The expected output is the first line of the data below and every line after it, up to and including the line containing "s.devStores := rfl", each reproduced exactly.

(EXTRACTED RECORDS begins)

/-! ### onInst -/

@[simp] theorem State.onInst_phase (w : Nat) (f : Inst → Inst) : (s.onInst w f).phase = s.phase := rfl
@[simp] theorem State.onInst_clock (w : Nat) (f : Inst → Inst) : (s.onInst w f).clock = s.clock := rfl
@[simp] theorem State.onInst_pins (w : Nat) (f : Inst → Inst) : (s.onInst w f).pins = s.pins := rfl
@[simp] theorem State.onInst_svc (w : Nat) (f : Inst → Inst) : (s.onInst w f).svc = s.svc := rfl
@[simp] theorem State.onInst_windows (w : Nat) (f : Inst → Inst) : (s.onInst w f).windows = s.windows := rfl
@[simp] theorem State.onInst_mgr (w : Nat) (f : Inst → Inst) : (s.onInst w f).mgr = s.mgr := rfl
@[simp] theorem State.onInst_log (w : Nat) (f : Inst → Inst) : (s.onInst w f).log = s.log := rfl
@[simp] theorem State.onInst_fw (w : Nat) (f : Inst → Inst) : (s.onInst w f).fw = s.fw := rfl
@[simp] theorem State.onInst_fuses (w : Nat) (f : Inst → Inst) : (s.onInst w f).fuses = s.fuses := rfl
@[simp] theorem State.onInst_cores (w : Nat) (f : Inst → Inst) : (s.onInst w f).cores = s.cores := rfl
@[simp] theorem State.onInst_pcores (w : Nat) (f : Inst → Inst) : (s.onInst w f).pcores = s.pcores := rfl
@[simp] theorem State.onInst_ctxs (w : Nat) (f : Inst → Inst) : (s.onInst w f).ctxs = s.ctxs := rfl
@[simp] theorem State.onInst_ms (w : Nat) (f : Inst → Inst) : (s.onInst w f).ms = s.ms := rfl
@[simp] theorem State.onInst_linkLost (w : Nat) (f : Inst → Inst) : (s.onInst w f).linkLost = s.linkLost := rfl
@[simp] theorem State.onInst_devStores (w : Nat) (f : Inst → Inst) : (s.onInst w f).devStores = s.devStores := rfl
@[simp] theorem State.onInst_subchs (w : Nat) (f : Inst → Inst) : (s.onInst w f).subchs = s.subchs := rfl
@[simp] theorem State.onInst_incarns (w : Nat) (f : Inst → Inst) : (s.onInst w f).incarns = s.incarns := rfl
@[simp] theorem State.onInst_incarnBase (w : Nat) (f : Inst → Inst) : (s.onInst w f).incarnBase = s.incarnBase := rfl
@[simp] theorem State.onInst_indoubt (w : Nat) (f : Inst → Inst) : (s.onInst w f).indoubt = s.indoubt := rfl
@[simp] theorem State.onInst_doubts (w : Nat) (f : Inst → Inst) : (s.onInst w f).doubts = s.doubts := rfl
@[simp] theorem State.onInst_ioports (w : Nat) (f : Inst → Inst) : (s.onInst w f).ioports = s.ioports := rfl
@[simp] theorem State.onInst_routes (w : Nat) (f : Inst → Inst) : (s.onInst w f).routes = s.routes := rfl
@[simp] theorem State.onInst_engines (w : Nat) (f : Inst → Inst) : (s.onInst w f).engines = s.engines := rfl
@[simp] theorem State.onInst_claims (w : Nat) (f : Inst → Inst) : (s.onInst w f).claims = s.claims := rfl
@[simp] theorem State.onInst_wire (w : Nat) (f : Inst → Inst) : (s.onInst w f).wire = s.wire := rfl
@[simp] theorem State.onInst_rings (w : Nat) (f : Inst → Inst) : (s.onInst w f).rings = s.rings := rfl
@[simp] theorem State.onInst_bcus (w : Nat) (f : Inst → Inst) : (s.onInst w f).bcus = s.bcus := rfl
@[simp] theorem State.onInst_dfus (w : Nat) (f : Inst → Inst) : (s.onInst w f).dfus = s.dfus := rfl
@[simp] theorem State.onInst_bcuArb (w : Nat) (f : Inst → Inst) : (s.onInst w f).bcuArb = s.bcuArb := rfl
@[simp] theorem State.onInst_dfuArb (w : Nat) (f : Inst → Inst) : (s.onInst w f).dfuArb = s.dfuArb := rfl
@[simp] theorem State.onInst_bcuPool (w : Nat) (f : Inst → Inst) : (s.onInst w f).bcuPool = s.bcuPool := rfl
@[simp] theorem State.onInst_dfuPool (w : Nat) (f : Inst → Inst) : (s.onInst w f).dfuPool = s.dfuPool := rfl
@[simp] theorem State.onInst_pages (w : Nat) (f : Inst → Inst) : (s.onInst w f).pages = s.pages := rfl
@[simp] theorem State.onInst_dicts (w : Nat) (f : Inst → Inst) : (s.onInst w f).dicts = s.dicts := rfl
@[simp] theorem State.onInst_encls (w : Nat) (f : Inst → Inst) : (s.onInst w f).encls = s.encls := rfl
@[simp] theorem State.onInst_emap (w : Nat) (f : Inst → Inst) : (s.onInst w f).emap = s.emap := rfl
@[simp] theorem State.onInst_relay (w : Nat) (f : Inst → Inst) : (s.onInst w f).relay = s.relay := rfl
@[simp] theorem State.onInst_decode (w : Nat) (f : Inst → Inst) : (s.onInst w f).decode = s.decode := rfl
@[simp] theorem State.onInst_dbgNi (w : Nat) (f : Inst → Inst) : (s.onInst w f).dbgNi = s.dbgNi := rfl
@[simp] theorem State.onInst_dbgInv (w : Nat) (f : Inst → Inst) : (s.onInst w f).dbgInv = s.dbgInv := rfl
@[simp] theorem State.onInst_dbgEni (w : Nat) (f : Inst → Inst) : (s.onInst w f).dbgEni = s.dbgEni := rfl
@[simp] theorem State.onInst_dbgEinv (w : Nat) (f : Inst → Inst) : (s.onInst w f).dbgEinv = s.dbgEinv := rfl
@[simp] theorem State.onInst_deferred (w : Nat) (f : Inst → Inst) : (s.onInst w f).deferred = s.deferred := rfl
@[simp] theorem State.onInst_posts (w : Nat) (f : Inst → Inst) : (s.onInst w f).posts = s.posts := rfl
@[simp] theorem State.onInst_creations (w : Nat) (f : Inst → Inst) : (s.onInst w f).creations = s.creations := rfl
@[simp] theorem State.onInst_outcomes (w : Nat) (f : Inst → Inst) : (s.onInst w f).outcomes = s.outcomes := rfl
@[simp] theorem State.onInst_kept (w : Nat) (f : Inst → Inst) : (s.onInst w f).kept = s.kept := rfl
@[simp] theorem State.onInst_fresh (w : Nat) (f : Inst → Inst) : (s.onInst w f).fresh = s.fresh := rfl
@[simp] theorem State.onInst_console (w : Nat) (f : Inst → Inst) : (s.onInst w f).console = s.console := rfl
@[simp] theorem State.onInst_recSp (w : Nat) (f : Inst → Inst) : (s.onInst w f).recSp = s.recSp := rfl
@[simp] theorem State.onInst_freeCtr (w : Nat) (f : Inst → Inst) : (s.onInst w f).freeCtr = s.freeCtr := rfl
@[simp] theorem State.onInst_pending (w : Nat) (f : Inst → Inst) : (s.onInst w f).pending = s.pending := rfl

(EXTRACTED RECORDS ends)

▶ **RESULT OF THIS EXERCISE**
/-! ### onInst -/

@[simp] theorem State.onInst_phase (w : Nat) (f : Inst → Inst) : (s.onInst w f).phase = s.phase := rfl
@[simp] theorem State.onInst_clock (w : Nat) (f : Inst → Inst) : (s.onInst w f).clock = s.clock := rfl
@[simp] theorem State.onInst_pins (w : Nat) (f : Inst → Inst) : (s.onInst w f).pins = s.pins := rfl
@[simp] theorem State.onInst_svc (w : Nat) (f : Inst → Inst) : (s.onInst w f).svc = s.svc := rfl
@[simp] theorem State.onInst_windows (w : Nat) (f : Inst → Inst) : (s.onInst w f).windows = s.windows := rfl
@[simp] theorem State.onInst_mgr (w : Nat) (f : Inst → Inst) : (s.onInst w f).mgr = s.mgr := rfl
@[simp] theorem State.onInst_log (w : Nat) (f : Inst → Inst) : (s.onInst w f).log = s.log := rfl
@[simp] theorem State.onInst_fw (w : Nat) (f : Inst → Inst) : (s.onInst w f).fw = s.fw := rfl
@[simp] theorem State.onInst_fuses (w : Nat) (f : Inst → Inst) : (s.onInst w f).fuses = s.fuses := rfl
@[simp] theorem State.onInst_cores (w : Nat) (f : Inst → Inst) : (s.onInst w f).cores = s.cores := rfl
@[simp] theorem State.onInst_pcores (w : Nat) (f : Inst → Inst) : (s.onInst w f).pcores = s.pcores := rfl
@[simp] theorem State.onInst_ctxs (w : Nat) (f : Inst → Inst) : (s.onInst w f).ctxs = s.ctxs := rfl
@[simp] theorem State.onInst_ms (w : Nat) (f : Inst → Inst) : (s.onInst w f).ms = s.ms := rfl
@[simp] theorem State.onInst_linkLost (w : Nat) (f : Inst → Inst) : (s.onInst w f).linkLost = s.linkLost := rfl
@[simp] theorem State.onInst_devStores (w : Nat) (f : Inst → Inst) : (s.onInst w f).devStores = s.devStores := rfl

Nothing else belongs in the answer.